Ein Rant gegen die Open Source Rants

15. April 2014 - 7:27 |

War ja klar: Jetzt wird gegen Open Source Software allgemein geranted. Als ob der OpenSSL-Bug eine Folge von "Open Source" vs "Closed Source" wäre. Java, Flash & Co habt ihr mitbekommen, oder? Das mit den tonnenweise Sicherheitslücken ... Oder im Internet Explorer, in Windows oder aktuell "Goto Fail" bei Apple?

Open Source ist nicht fehlerfrei. Sie hat das Potential besser zu sein als Closed Source - weil Reviews einfacher möglich sind, weil Tester sich einfach eine Kopie ziehen und evaluieren können (ich habe schon Sicherheitsfehler in Open Source gesucht und gefunden und ich konnte es NUR deshalb, weil es Open Source war). Aber sie ist es nicht notwendigerweise. Auch Open Source Software hat Fehler.

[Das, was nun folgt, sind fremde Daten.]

theorem State.endPulse_quiet {s0 : State} {s : State} {a1 : ℕ} {a2 : OutPulse} {a3 : ℕ} (h : Quiet s0 s) :
    Quiet s0 (State.endPulse s a1 a2 a3) := by
  unfold State.endPulse
  repeat' first
    | with_reducible assumption
    | with_reducible apply State.closeEdge_quiet
    | with_reducible apply State.minpAct_quiet
    | with_reducible apply State.setLeg_quiet
    | with_reducible apply State.cancelPulse_quiet
    | with_reducible refine State.onlyIf_quiet ?_ (fun x_ k => ?_)
    | with_reducible apply State.bump_quiet
    | with_reducible apply quiet_ite

theorem State.refEdge_quiet {s0 : State} {s : State} {a1 : ℕ} {a2 : Bool} {a3 : ℕ} (h : Quiet s0 s) :
    Quiet s0 (State.refEdge s a1 a2 a3) := by
  unfold State.refEdge
  repeat' first
    | with_reducible assumption
    | with_reducible apply State.settle_quiet
    | with_reducible apply State.setLeg_quiet
    | with_reducible apply State.flag_quiet
    | with_reducible apply State.endPulse_quiet
    | with_reducible apply State.dropPulse_quiet
    | with_reducible apply State.openPulse_quiet
    | with_reducible apply quiet_ite
    | fail_if_no_progress beta_reduce
    | split

theorem State.showPol_quiet {s0 : State} {s : State} {a1 : ℕ} (h : Quiet s0 s) :
    Quiet s0 (State.showPol s a1) := by
  unfold State.showPol
  repeat' first
    | with_reducible assumption
    | with_reducible apply State.wr_quiet

theorem State.cancelStage_quiet {s0 : State} {s : State} {a1 : ℕ} (h : Quiet s0 s) :
    Quiet s0 (State.cancelStage s a1) := by
  unfold State.cancelStage
  repeat' first
    | with_reducible assumption
    | with_reducible apply State.setLeg_quiet
    | with_reducible apply quiet_ite

theorem State.restartLeg_quiet {s0 : State} {s : State} {a1 : ℕ} {a2 : ℕ} (h : Quiet s0 s) :
    Quiet s0 (State.restartLeg s a1 a2) := by
  unfold State.restartLeg
  repeat' first
    | with_reducible assumption
    | intro x; refine quiet_cut (s0 := s0) x ?_ ?_; (on_goal 2 => clear_value x); (on_goal 1 => subst x)
    | intro x; try clear_value x
    | with_reducible apply State.setLeg_quiet
    | with_reducible apply State.openPulse_quiet
    | lift_lets -underBinder; intro x; try clear_value x
    | fail_if_no_progress beta_reduce
    | split

theorem State.shadowWrite_quiet {s0 : State} {s : State} {a1 : ℕ} {a2 : FD} {a3 : ℕ} {a4 : ℕ} {a5 : Bool} {a6 : State → State} (h : Quiet s0 s) (h6 : ∀ t, Quiet s0 t → Quiet s0 (a6 t)) :
    Quiet s0 (State.shadowWrite s a1 a2 a3 a4 a5 a6) := by
  unfold State.shadowWrite
  repeat' first
    | with_reducible assumption
    | intro x; try clear_value x
    | with_reducible refine h6 _ ?_
    | with_reducible apply State.flag_quiet
    | with_reducible apply State.noteCap_quiet
    | with_reducible refine State.onlyIf_quiet ?_ (fun x_ k => ?_)
    | with_reducible apply quiet_ite
    | lift_lets -underBinder; intro x; refine quiet_cut (s0 := s0) x ?_ ?_; (on_goal 2 => clear_value x); (on_goal 1 => subst x)
    | fail_if_no_progress beta_reduce
    | split

theorem State.setTrgAct_quiet {s0 : State} {s : State} {a1 : ℕ} {a2 : ℕ} {a3 : ℕ} {a4 : ℕ} (h : Quiet s0 s) :
    Quiet s0 (State.setTrgAct s a1 a2 a3 a4) := by
  unfold State.setTrgAct
  repeat' first
    | with_reducible assumption
    | with_reducible apply State.setLeg_quiet

theorem State.immTrg_quiet {s0 : State} {s : State} {a1 : ℕ} {a2 : ℕ} {a3 : ℕ} {a4 : ℕ} (h : Quiet s0 s) :
    Quiet s0 (State.immTrg s a1 a2 a3 a4) := by
  unfold State.immTrg
  repeat' first
    | with_reducible assumption
    | intro x; refine quiet_cut (s0 := s0) x ?_ ?_; (on_goal 2 => clear_value x); (on_goal 1 => subst x)
    | intro x; try clear_value x
    | with_reducible apply State.setTrgAct_quiet
    | with_reducible apply State.setLeg_quiet
    | with_reducible refine State.onlyIf_quiet ?_ (fun x_ k => ?_)
    | with_reducible apply State.flag_quiet
    | lift_lets -underBinder; intro x; try clear_value x
    | fail_if_no_progress beta_reduce
    | split

theorem State.writeTrg_quiet {s0 : State} {s : State} {a1 : ℕ} {a2 : ℕ} {a3 : ℕ} {a4 : ℕ} {a5 : Bool} (h : Quiet s0 s) :
    Quiet s0 (State.writeTrg s a1 a2 a3 a4 a5) := by
  unfold State.writeTrg
  repeat' first
    | with_reducible assumption
    | with_reducible refine State.shadowWrite_quiet ?_ (fun x_ k => ?_)
    | with_reducible apply State.wr2_quiet
    | with_reducible apply State.flag_quiet
    | with_reducible apply State.immTrg_quiet
    | with_reducible apply quiet_ite

theorem State.followRef_quiet {s0 : State} {s : State} {a1 : ℕ} {a2 : ℕ} (h : Quiet s0 s) :
    Quiet s0 (State.followRef s a1 a2) := by
  unfold State.followRef
  repeat' first
    | with_reducible assumption
    | with_reducible apply State.refEdge_quiet
    | with_reducible apply State.wr_quiet
    | with_reducible apply quiet_ite

theorem State.takeEvent_quiet {s0 : State} {s : State} {a1 : ℕ} {a2 : ℕ} {a3 : ℕ} {a4 : ℕ → Bool} (h : Quiet s0 s) :
    Quiet s0 (State.takeEvent s a1 a2 a3 a4) := by
  unfold State.takeEvent
  repeat' first
    | with_reducible assumption
    | with_reducible apply State.setLeg_quiet
    | with_reducible apply State.followRef_quiet
    | with_reducible apply quiet_ite
    | fail_if_no_progress beta_reduce
    | split

theorem State.setCmpAct_quiet {s0 : State} {s : State} {a1 : ℕ} {a2 : Cmp} {a3 : ℕ} (h : Quiet s0 s) :
    Quiet s0 (State.setCmpAct s a1 a2 a3) := by
  unfold State.setCmpAct
  repeat' first
    | with_reducible assumption
    | with_reducible apply State.wr_quiet
    | fail_if_no_progress beta_reduce
    | split

theorem State.immCmp_quiet {s0 : State} {s : State} {a1 : ℕ} {a2 : Cmp} {a3 : ℕ} (h : Quiet s0 s) :
    Quiet s0 (State.immCmp s a1 a2 a3) := by
  unfold State.immCmp
  repeat' first
    | with_reducible assumption
    | intro x; refine quiet_cut (s0 := s0) x ?_ ?_; (on_goal 2 => clear_value x); (on_goal 1 => subst x)
    | intro x; try clear_value x
    | with_reducible apply State.noteFields_quiet
    | with_reducible apply State.setCmpAct_quiet
    | with_reducible refine State.onlyIf_quiet ?_ (fun x_ k => ?_)
    | with_reducible apply State.flag_quiet
    | lift_lets -underBinder; intro x; refine quiet_cut (s0 := s0) x ?_ ?_; (on_goal 2 => clear_value x); (on_goal 1 => subst x)
    | fail_if_no_progress beta_reduce
    | split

JEDE Software hat Fehler. Das ist einfach so. Das ist keine Entschuldigung - ein Bug ist ärgerlich, er sollte nicht passieren, wir müssen daraus lernen und uns mehr Mühe geben, ihn in Zukunft zu vermeiden. Aber Open Source oder Closed Source - das ändert an "es gibt Fehler" einfach mal gar nichts.

Ihr wollt mehr Sicherheit für zentrale Software? Okay. Dann spendet Geld an die Open Source Projekte oder (mein Favorit aktuell!) spendet Geld an Bug Bounty Programme. (Ganz ernsthaft: Bug Bounty Programme sind eine wirklich wundere Möglichkeit Sicherheitsfehler suchen zu lassen ;) )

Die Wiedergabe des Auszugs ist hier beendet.